Our final length is obviously just 5.
Our position in output is still 1000. So our final offset is:
= 1000 - ((1000 - 18 - 339) and $FFF)
The 339 is just $153 in decimal. The (and $FFF) is a quick way to do modulus 4096.
= 1000 - (643 and 0xFFF) = 1000 - 643 = 357
So our final offset is 357. We go to position 357 in our output data, read in 5 bytes (remember the length?), then write those 5 bytes out to our output. Now we're ready to read in the next bit of data (another compressed reference), and do the procedure again.
Complications
Unfortunately, that doesn't quite cover everything - there's two more things to be aware of when decompressing data that will ruin you when using FF7 files, since they do use these features.
First, if you end up with an negative offset, i.e. reading data from 'before the beginning of the file', write out nulls (zero bytes). That's because the compression buffer is, by default, initialized to zeros; so it's possible, if the start of the file contains a run of zeros, that the file may reference a block you haven't written. For example, if you're at position 50 in your output, it's possible you may get an offset indicating to go back 60 bytes to offset -10. If you have to read 5 bytes from there, you just write out 5 nulls. However, you could have to read 15 bytes from there. In that case, you write out 10 nulls (the part of the data 'before' the file start), then the 5 bytes from the beginning of the file.

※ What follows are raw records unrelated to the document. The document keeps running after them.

-- ==== Sys2Proof/Laws/Bus.lean ====
section
/-! SUPPORT. What a host access can do, said once: the register map, the accesses of the window, and the events from
outside. -/

namespace Sys2Proof.Machine

/-- Every register is found at its own offset. -/
theorem regAt_regOffset (r : Reg) : regAt (regOffset r) = some r := by
  cases r <;> first | rfl | (rename_i i; fin_cases i <;> rfl)

/-- What is found at an offset has that offset. -/
theorem regOffset_of_regAt {off : Nat} {r : Reg} (h : regAt off = some r) : regOffset r = off := by
  have := List.find?_some h
  simpa using this

/-- No two registers share an offset. -/
theorem regOffset_injective {r r' : Reg} (h : regOffset r = regOffset r') : r = r' := by
  have := regAt_regOffset r
  rw [h, regAt_regOffset r'] at this
  exact (Option.some.inj this).symm

/-- The address of a window offset, and nothing else, decodes to it (R2). -/
theorem windowOffset_base (off : Nat) (h : off < 0x200) : windowOffset (Config.base + off) = some off := by
  unfold windowOffset Config.base
  rw [if_pos (by omega)]
  congr 1
  omega

/-- Every register lies in the window. -/
theorem regOffset_lt (r : Reg) : regOffset r < 0x200 := by
  cases r <;> simp [regOffset, keyBase, macBase, frameBase, bufBase, reasmBase] <;> omega

/-- Every register lies at a multiple of 4. -/
theorem regOffset_aligned (r : Reg) : regOffset r % 4 = 0 := by
  cases r <;> simp [regOffset, keyBase, macBase, frameBase, bufBase, reasmBase]

/-- A register's address decodes to its offset. -/
theorem windowOffset_reg (r : Reg) : windowOffset (Config.base + regOffset r) = some (regOffset r) :=
  windowOffset_base _ (regOffset_lt r)

/-- BASE is a multiple of 4, being one of 0x200 (R2). -/
theorem base_aligned : Config.base % 4 = 0 := by unfold Config.base; omega

/-- A 32-bit access of a register is one the window accepts (R65). -/
theorem accepted_reg (r : Reg) (op : BusOp) :
    ({ addr := Config.base + regOffset r, width := .word, op := op } : HostAccess).accepted = true := by
  have h1 := base_aligned
  have h2 := regOffset_aligned r
  simp only [HostAccess.accepted, beq_self_eq_true, Bool.true_and, beq_iff_eq]
  omega

/-- All a read can do: answer, and count a draw where the answer is a free value (R61, R117). -/
theorem busRead_cases (s : State) (off : Nat) :
    ((s.busy = false ∨ exactWhileBusy off = true) ∧ s.busRead off = { s with answer := .data (s.readIdle off) }) ∨
      ((s.busy = true ∧ exactWhileBusy off = false) ∧
        s.busRead off = { s with answer := .data (Config.busyRead s.draws), draws := s.draws + 1 }) := by
  unfold State.busRead
  cases hb : s.busy <;> cases he : exactWhileBusy off <;> simp

/-- All a write can do while a command is in flight (R118). -/
theorem writeBusy_cases (s : State) (off : Nat) (v : Word) :
    (off = regOffset .status ∧ s.writeBusy off v = s.writeStatus v) ∨
      ((off = regOffset .ctrl ∧ v.getLsbD 0 = true) ∧ s.writeBusy off v = s.resetBlock) ∨
        ((off ≠ regOffset .status ∧ ¬ (off = regOffset .ctrl ∧ v.getLsbD 0 = true)) ∧
          s.writeBusy off v = { s with busyErr := true }) := by
  unfold State.writeBusy
  by_cases h1 : off = regOffset .status
  · exact .inl ⟨h1, by rw [if_pos h1]⟩
  · by_cases h2 : off = regOffset .ctrl ∧ v.getLsbD 0 = true
    · exact .inr (.inl ⟨h2, by rw [if_neg h1, if_pos h2]⟩)
    · exact .inr (.inr ⟨⟨h1, h2⟩, by rw [if_neg h1, if_neg h2]⟩)

/-- All an access of the window can do (R65): a bus error, a read or a write. -/
theorem windowAccess_cases (s : State) (a : HostAccess) (off : Nat) :
    (a.accepted = false ∧ s.windowAccess a off = { s with answer := .busError }) ∨
      (a.accepted = true ∧ a.op = .read ∧ s.windowAccess a off = s.busRead off) ∨
        (∃ v, a.accepted = true ∧ a.op = .write v ∧ s.windowAccess a off = s.busWrite off v) := by
  unfold State.windowAccess
  cases h : a.accepted
  · exact .inl ⟨rfl, by simp⟩
  · cases ho : a.op with
    | read => exact .inr (.inl ⟨rfl, rfl, by simp⟩)
    | write v => exact .inr (.inr ⟨v, rfl, rfl, by simp⟩)

/-- Bit 0 of STATUS is BUSY (R23). -/
theorem readReg_status_busy (s : State) : (s.readReg .status).getLsbD 0 = s.busy := by
  have append : ∀ (x : BitVec 31) (b : Bool), (x ++ BitVec.ofBool b).getLsbD 0 = b := by
    intro x b
    rw [BitVec.getLsbD_append]
    cases b <;> rfl
  exact append _ s.busy

/-- All a round of `wait` can do: read STATUS, and stay where the read shows BUSY = 1 (R86). -/
theorem State.waitRound_eq (s : State) :
    s.waitRound = { s with answer := .data (s.readReg .status)
                           inputs := if s.busy then .wait :: s.inputs else s.inputs } := by
  have h1 : s.busRead (regOffset .status) = { s with answer := .data (s.readReg .status) } := by
    rcases busRead_cases s (regOffset .status) with ⟨-, h⟩ | ⟨⟨-, h⟩, -⟩
    · rw [h, State.readIdle, regAt_regOffset]
    · exact absurd h (by decide)
  simp only [State.waitRound, h1, busyBit, readReg_status_busy]
  cases s.busy <;> rfl

/-- All an event from outside can do: an access of the window, a fault outside it, a reset, or a round of `wait`. -/
theorem hostStep_cases {s t : State} {e : HostEvent} (h : hostStep s e = .next t) :
    (∃ a off, e = .access a ∧ windowOffset a.addr = some off ∧ t = s.windowAccess a off) ∨
      (e = .resetInput ∧ t = s.resetBlock) ∨ (e = .wait ∧ t = s.waitRound) := by
  cases e with
  | resetInput => exact .inr (.inl ⟨rfl, by simpa [hostStep] using h.symm⟩)
  | wait => exact .inr (.inr ⟨rfl, by simpa [hostStep] using h.symm⟩)
  | access a =>
    cases ho : windowOffset a.addr with
    | none => simp [hostStep, ho] at h
    | some off => exact .inl ⟨a, off, rfl, ho, by simpa [hostStep, ho] using h.symm⟩

/-- What a reset of the block leaves: the reset state, and the model's own fields that are not the block's (R291). -/
theorem State.resetBlock_eq (s : State) :
    s.resetBlock = { State.reset with inputs := s.inputs, issued := s.issued, draws := s.draws, answer := s.answer } :=
  rfl

end Sys2Proof.Machine
end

Secondly, you can have a repeated run. This is almost the opposite problem: when you go off the end of your output. Say you're at offset 100 in your output, and you have to go to offset 95 to read in a reference. This is okay, but if the reference length is >5, you loop the output. So if you had to write out 15 bytes, you'd write out the five bytes that were available, then write them out again, then again, to make up the 15 bytes you needed.
The FF7 files use both of these 'tricks', so you can't ignore them.
If you use a circular 4KiB buffer, you can ignore these issues completely, as long as you do a one-byte-at-a-time copy for the references.